While a low dose of blood thinners to prevent clots is generally considered low risk, that might not be enough to prevent clots in some patients. Giving larger doses, however, could make a patient bleed excessively, which can be deadly.
That leaves doctors in a conundrum. Some patients might benefit from larger doses of blood thinners because they're very sick with Covid-19, and their blood tests show they have elevated levels of D-dimer, a substance that indicates they might have clotting issues.
Doctors at Harvard have proposed doing a large study on blood thinners for these patients, Hibbert said.
"There's a crying need for these kinds of rapid trials," Gong said.

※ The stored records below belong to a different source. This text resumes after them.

/-! ### `accept` -/

@[simp] theorem accept_ctrl (w : Word) : (s.accept w).ctrl = s.ctrl := rfl
@[simp] theorem accept_done (w : Word) : (s.accept w).done = false := rfl
@[simp] theorem accept_err (w : Word) : (s.accept w).err = false := rfl
@[simp] theorem accept_cmdReject (w : Word) : (s.accept w).cmdReject = s.cmdReject := rfl
@[simp] theorem accept_busViol (w : Word) : (s.accept w).busViol = s.busViol := rfl
@[simp] theorem accept_rsReady (w : Word) : (s.accept w).rsReady = s.rsReady := rfl
@[simp] theorem accept_pipeSym (w : Word) : (s.accept w).pipeSym = s.pipeSym := rfl
@[simp] theorem accept_pipeStage (w : Word) : (s.accept w).pipeStage = s.pipeStage := rfl
@[simp] theorem accept_errCode (w : Word) : (s.accept w).errCode = 0 := rfl
@[simp] theorem accept_errDetail (w : Word) : (s.accept w).errDetail = 0 := rfl
@[simp] theorem accept_errIndex (w : Word) : (s.accept w).errIndex = noIndex := rfl
@[simp] theorem accept_cfg (w : Word) : (s.accept w).cfg = s.cfg := rfl
@[simp] theorem accept_rs (w : Word) : (s.accept w).rs = s.rs := rfl
@[simp] theorem accept_act (w : Word) : (s.accept w).act = s.act := rfl
@[simp] theorem accept_outW (w : Word) : (s.accept w).outW = s.outW := rfl
@[simp] theorem accept_outH (w : Word) : (s.accept w).outH = s.outH := rfl
@[simp] theorem accept_res (w : Word) : (s.accept w).res = s.res := rfl
@[simp] theorem accept_inBuf (w : Word) : (s.accept w).inBuf = s.inBuf := rfl
@[simp] theorem accept_cw (w : Word) : (s.accept w).cw = s.cw := rfl
@[simp] theorem accept_plan (w : Word) : (s.accept w).plan = s.plan := rfl
@[simp] theorem accept_alphaTo (w : Word) : (s.accept w).alphaTo = s.alphaTo := rfl
@[simp] theorem accept_indexOf (w : Word) : (s.accept w).indexOf = s.indexOf := rfl
@[simp] theorem accept_genpoly (w : Word) : (s.accept w).genpoly = s.genpoly := rfl
@[simp] theorem accept_mat (w : Word) : (s.accept w).mat = s.mat := rfl
@[simp] theorem accept_latch (w : Word) : (s.accept w).latch = some w := rfl
@[simp] theorem accept_rst (w : Word) : (s.accept w).rst = s.rst := rfl
@[simp] theorem accept_draws (w : Word) : (s.accept w).draws = s.draws := rfl
@[simp] theorem accept_pending (w : Word) : (s.accept w).pending = s.pending := rfl
@[simp] theorem accept_responses (w : Word) : (s.accept w).responses = s.responses := rfl

/-! ### `complete` -/

@[simp] theorem complete_ctrl : (s.complete).ctrl = s.ctrl := rfl
@[simp] theorem complete_done : (s.complete).done = true := rfl
@[simp] theorem complete_err : (s.complete).err = s.err := rfl
@[simp] theorem complete_cmdReject : (s.complete).cmdReject = s.cmdReject := rfl
@[simp] theorem complete_busViol : (s.complete).busViol = s.busViol := rfl
@[simp] theorem complete_rsReady : (s.complete).rsReady = s.rsReady := rfl
@[simp] theorem complete_pipeSym : (s.complete).pipeSym = s.pipeSym := rfl
@[simp] theorem complete_pipeStage : (s.complete).pipeStage = s.pipeStage := rfl
@[simp] theorem complete_errCode : (s.complete).errCode = s.errCode := rfl
@[simp] theorem complete_errDetail : (s.complete).errDetail = s.errDetail := rfl
@[simp] theorem complete_errIndex : (s.complete).errIndex = s.errIndex := rfl
@[simp] theorem complete_cfg : (s.complete).cfg = s.cfg := rfl
@[simp] theorem complete_rs : (s.complete).rs = s.rs := rfl
@[simp] theorem complete_act : (s.complete).act = s.act := rfl
@[simp] theorem complete_outW : (s.complete).outW = s.outW := rfl
@[simp] theorem complete_outH : (s.complete).outH = s.outH := rfl
@[simp] theorem complete_res : (s.complete).res = s.res := rfl
@[simp] theorem complete_inBuf : (s.complete).inBuf = s.inBuf := rfl
@[simp] theorem complete_cw : (s.complete).cw = s.cw := rfl
@[simp] theorem complete_plan : (s.complete).plan = s.plan := rfl
@[simp] theorem complete_alphaTo : (s.complete).alphaTo = s.alphaTo := rfl
@[simp] theorem complete_indexOf : (s.complete).indexOf = s.indexOf := rfl
@[simp] theorem complete_genpoly : (s.complete).genpoly = s.genpoly := rfl
@[simp] theorem complete_mat : (s.complete).mat = s.mat := rfl
@[simp] theorem complete_latch : (s.complete).latch = none := rfl
@[simp] theorem complete_rst : (s.complete).rst = s.rst := rfl
@[simp] theorem complete_draws : (s.complete).draws = s.draws := rfl
@[simp] theorem complete_pending : (s.complete).pending = s.pending := rfl
@[simp] theorem complete_responses : (s.complete).responses = s.responses := rfl

/-! ### `raise` -/

@[simp] theorem raise_ctrl (e : CmdError) : (s.raise e).ctrl = s.ctrl := rfl
@[simp] theorem raise_done (e : CmdError) : (s.raise e).done = s.done := rfl
@[simp] theorem raise_err (e : CmdError) : (s.raise e).err = true := rfl
@[simp] theorem raise_cmdReject (e : CmdError) : (s.raise e).cmdReject = s.cmdReject := rfl
@[simp] theorem raise_busViol (e : CmdError) : (s.raise e).busViol = s.busViol := rfl
@[simp] theorem raise_rsReady (e : CmdError) : (s.raise e).rsReady = s.rsReady := rfl
@[simp] theorem raise_pipeSym (e : CmdError) : (s.raise e).pipeSym = .noSym := rfl
@[simp] theorem raise_pipeStage (e : CmdError) : (s.raise e).pipeStage = .noStage := rfl
@[simp] theorem raise_errCode (e : CmdError) : (s.raise e).errCode = BitVec.ofNat 8 e.code.number := rfl
@[simp] theorem raise_errDetail (e : CmdError) : (s.raise e).errDetail = BitVec.ofNat 8 e.detail := rfl
@[simp] theorem raise_errIndex (e : CmdError) : (s.raise e).errIndex = e.index := rfl
@[simp] theorem raise_cfg (e : CmdError) : (s.raise e).cfg = s.cfg := rfl
@[simp] theorem raise_rs (e : CmdError) : (s.raise e).rs = s.rs := rfl
@[simp] theorem raise_act (e : CmdError) : (s.raise e).act = s.act := rfl
@[simp] theorem raise_outW (e : CmdError) : (s.raise e).outW = 0 := rfl
@[simp] theorem raise_outH (e : CmdError) : (s.raise e).outH = 0 := rfl
@[simp] theorem raise_res (e : CmdError) : (s.raise e).res = drawnResults s.draws := rfl
@[simp] theorem raise_inBuf (e : CmdError) : (s.raise e).inBuf = s.inBuf := rfl
@[simp] theorem raise_cw (e : CmdError) : (s.raise e).cw = s.cw := rfl
@[simp] theorem raise_plan (e : CmdError) : (s.raise e).plan = s.plan := rfl
@[simp] theorem raise_alphaTo (e : CmdError) : (s.raise e).alphaTo = s.alphaTo := rfl
@[simp] theorem raise_indexOf (e : CmdError) : (s.raise e).indexOf = s.indexOf := rfl
@[simp] theorem raise_genpoly (e : CmdError) : (s.raise e).genpoly = s.genpoly := rfl
@[simp] theorem raise_mat (e : CmdError) : (s.raise e).mat = s.mat := rfl
@[simp] theorem raise_latch (e : CmdError) : (s.raise e).latch = none := rfl
@[simp] theorem raise_rst (e : CmdError) : (s.raise e).rst = s.rst := rfl
@[simp] theorem raise_draws (e : CmdError) : (s.raise e).draws = s.draws + 1 := rfl
@[simp] theorem raise_pending (e : CmdError) : (s.raise e).pending = s.pending := rfl
@[simp] theorem raise_responses (e : CmdError) : (s.raise e).responses = s.responses := rfl
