theorem mem_index_fieldAfter (poly : Nat) {k : Nat} (hk : k ≤ 2 ^ m - 1) : ∀ v ∈ (fieldAfter m poly k).index, v ≤ 2 ^ m - 1 := by
  induction k with
  | zero =>
    intro v hv
    rcases List.mem_or_eq_of_mem_set hv with hv | rfl
    · rw [List.eq_of_mem_replicate hv]
      exact Nat.zero_le _
    · exact le_rfl
  | succ k ih =>
    intro v hv
    rw [fieldAfter_succ] at hv
    rcases List.mem_or_eq_of_mem_set hv with hv | rfl
    · exact ih (by omega) v hv
    · omega

theorem mem_index_buildField (poly : Nat) : ∀ v ∈ (buildField m poly).index, v ≤ 2 ^ m - 1 := mem_index_fieldAfter poly le_rfl

/-- An entry read with the default 0 keeps a bound of the list's elements. -/
theorem getD_le_of_mem_le {l : List Nat} {b : Nat} (h : ∀ v ∈ l, v ≤ b) (i : Nat) : l.getD i 0 ≤ b := by
  by_cases hi : i < l.length
  · rw [List.getD_eq_getElem _ _ hi]
    exact h _ (List.getElem_mem hi)
  · rw [List.getD_eq_default _ _ (by omega)]
    exact Nat.zero_le b

theorem length_generatorStep (alpha index : List Nat) (nn : Nat) {g : List Nat} (hg : 1 ≤ g.length) (root : Nat) :
    (generatorStep alpha index nn g root).length = g.length + 1 := by
  simp only [generatorStep, List.length_append, List.length_cons, List.length_zipWith, List.length_tail, List.length_nil]
  omega

/-- Each root adds one coefficient to the generator (41_rs_engine R244). -/
theorem length_generatorCoeffs (alpha index : List Nat) (nn fcr prim nroots : Nat) :
    (generatorCoeffs alpha index nn fcr prim nroots).length = nroots + 1 := by
  unfold generatorCoeffs
  induction nroots with
  | zero => rfl
  | succ n ih =>
    rw [List.range_succ, List.map_append, List.foldl_append]
    exact (length_generatorStep alpha index nn (by omega) _).trans (congrArg (· + 1) ih)

theorem length_buildGenerator (alpha index : List Nat) (m fcr prim : Nat) {nroots : Nat} (h : nroots ≤ 255) :
    (buildGenerator alpha index m fcr prim nroots).length = 256 := by
  simp only [buildGenerator, List.length_append, List.length_map, List.length_replicate, length_generatorCoeffs]
  omega

/-- The generator is stored as logs (41_rs_engine R244). -/
theorem mem_buildGenerator {index : List Nat} {b : Nat} (hindex : ∀ v ∈ index, v ≤ b) (alpha : List Nat) (m fcr prim nroots : Nat) :
    ∀ v ∈ buildGenerator alpha index m fcr prim nroots, v ≤ b := by
  intro v hv
  rcases List.mem_append.1 hv with hv | hv
  · obtain ⟨c, -, rfl⟩ := List.mem_map.1 hv
    exact getD_le_of_mem_le hindex c
  · rw [List.eq_of_mem_replicate hv]
    exact Nat.zero_le b

theorem Buffer.nats_cleared_writeNats {base : Nat} {vs : List Nat} (length : vs.length = 256) (fits : ∀ v ∈ vs, v < 2 ^ 8) :
    ((Buffer.cleared : Buffer base 256 8).writeNats 0 vs).nats 0 256 = vs := by
  have written := Buffer.nats_writeNats (Buffer.cleared : Buffer base 256 8) 0 vs (by omega) fits
  rwa [length] at written

/-- What `RS_INIT` writes to the tables is read back (41_rs_engine R240, 10_state R78). -/
theorem nats_loadTables (s : State) (hm : 1 ≤ m) (h8 : m ≤ 8) (poly fcr prim : Nat) {nroots : Nat} (h : nroots ≤ 2 ^ m - 2) :
    let f := buildField m poly
    let gen := buildGenerator f.alpha f.index m fcr prim nroots
    let t := s.loadTables f.alpha f.index gen
    t.alphaTo.nats 0 256 = f.alpha ∧ t.indexOf.nats 0 256 = f.index ∧ t.genpoly.nats 0 256 = gen := by
  have room : 2 ^ m ≤ 256 := two_pow_le_tableSize h8
  have log_fits : ∀ v, v ≤ 2 ^ m - 1 → v < 2 ^ 8 := by omega
  refine ⟨Buffer.nats_cleared_writeNats (length_alpha_fieldAfter m poly _) fun v hv => ?_,
    Buffer.nats_cleared_writeNats (length_index_fieldAfter m poly _) fun v hv => log_fits v (mem_index_buildField poly v hv),
    Buffer.nats_cleared_writeNats (length_buildGenerator _ _ m fcr prim (by omega)) fun v hv =>
      log_fits v (mem_buildGenerator (mem_index_buildField poly) _ m fcr prim nroots v hv)⟩
  exact (mem_alpha_buildField hm poly v hv).trans_le room
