-- ==== Sys2Proof/Syntax.lean ====
section
/-! DEFINITION. The instructions of the Skeratrix SX9: one constructor for each row of
spec/opcode_table.json. The first 382 constructors are instruction words; their arguments are the
fields of the word, named as the table names them, at the table's widths (02 R48 R50 R55). The other
94 are the steps the part takes by itself or on a command from outside (95): their arguments name
the object the step acts on. -/

namespace Sys2Proof

/-- Who issues a word: a strand of fibres or the front context of a skein (06 R160 R162). The
number is the strand's or the skein's key in the state. -/
inductive Who where
  | strand (n : Nat)
  | front (n : Nat)
  deriving DecidableEq, Repr

/-- One context that makes accesses of its own: a fibre or a front context (05 R145, 08 R211). -/
inductive Ctx where
  | fibre (n : Nat)
  | front (n : Nat)
  deriving DecidableEq, Repr

/-- The target fields of a stop command: SCORE, SSLOT, SFIBRE, SFRONT and SREG (04 R127). -/
structure StopTarget where
  core : BitVec 6
  slot : BitVec 6
  fibre : BitVec 10
  front : Bool
  reg : BitVec 16
  deriving DecidableEq, Repr

/-- A firmware image of the boot chain: its bytes, its signature and the public key of the signature, its
security version and the measurement register that its stage extends (16 R388 R389). -/
structure BootImage where
  bytes : List (BitVec 8)
  key : BitVec 256
  signature : List (BitVec 8)
  version : Nat
  register : BitVec 2
  deriving DecidableEq, Repr

/-- What a request of another package asks of this package's memory (16 R390 R393). -/
inductive RemoteOp where
  | read (n : Nat)
  | write (data : List (BitVec 8))
  | atomic (op : BitVec 5) (n : Nat) (data : Nat) (compare : Nat) (returns : Bool)
  | reduce (op : BitVec 4) (terms : List Nat)
  /-- Atomics without a returned value that the switches have combined (16 R393). -/
  | combined (op : BitVec 5) (n : Nat) (terms : List Nat)
  deriving DecidableEq, Repr

/-- A Krytist request that arrives at this package (16 R390): its source device, the incarnation it
carries, the address and what it asks. -/
structure RemoteReq where
  src : BitVec 14
  inc : BitVec 8
  pa : BitVec 52
  op : RemoteOp
  deriving DecidableEq, Repr

/-- What comes back for a request this package sent (16 R390): data, a refusal of its rights, or
data that the home found poisoned (05 R149). -/
inductive RemoteResp where
  | data (bytes : List (BitVec 8))
  | dropped
  | poisoned
  deriving DecidableEq, Repr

Laurence, the hematologist at Weill Cornell, said since treating clotting can be so tricky, he wants to figure out what's causing the clotting in the first place.
"We're trying to shut off what's causing it," he said. "There's overexuberant clotting going on with Covid patients, and we're trying to keep ahead of it."
While studies sort this out, doctors are being extra vigilant with their Covid-19 patients.
Hibbert described how a nurse recently had to constantly administer a blood thinner called heparin to a Covid-19 patient while the patient was undergoing kidney dialysis, because clots kept clogging up the tubing in the machine.
"We had the nurse at the bedside pushing heparin to keep the machine from clotting off. That's very rare," Hibbert said.
Hibbert said she awaits the day when a study will nail down how often Covid-19 patients are having clotting issues, and what to do about them.
"This is one of the many challenges in taking care of critically ill patients and trying to decide if what you're seeing at the bedside is rare and happening by chance, or if it's part of a larger pattern that could change your practice," she said.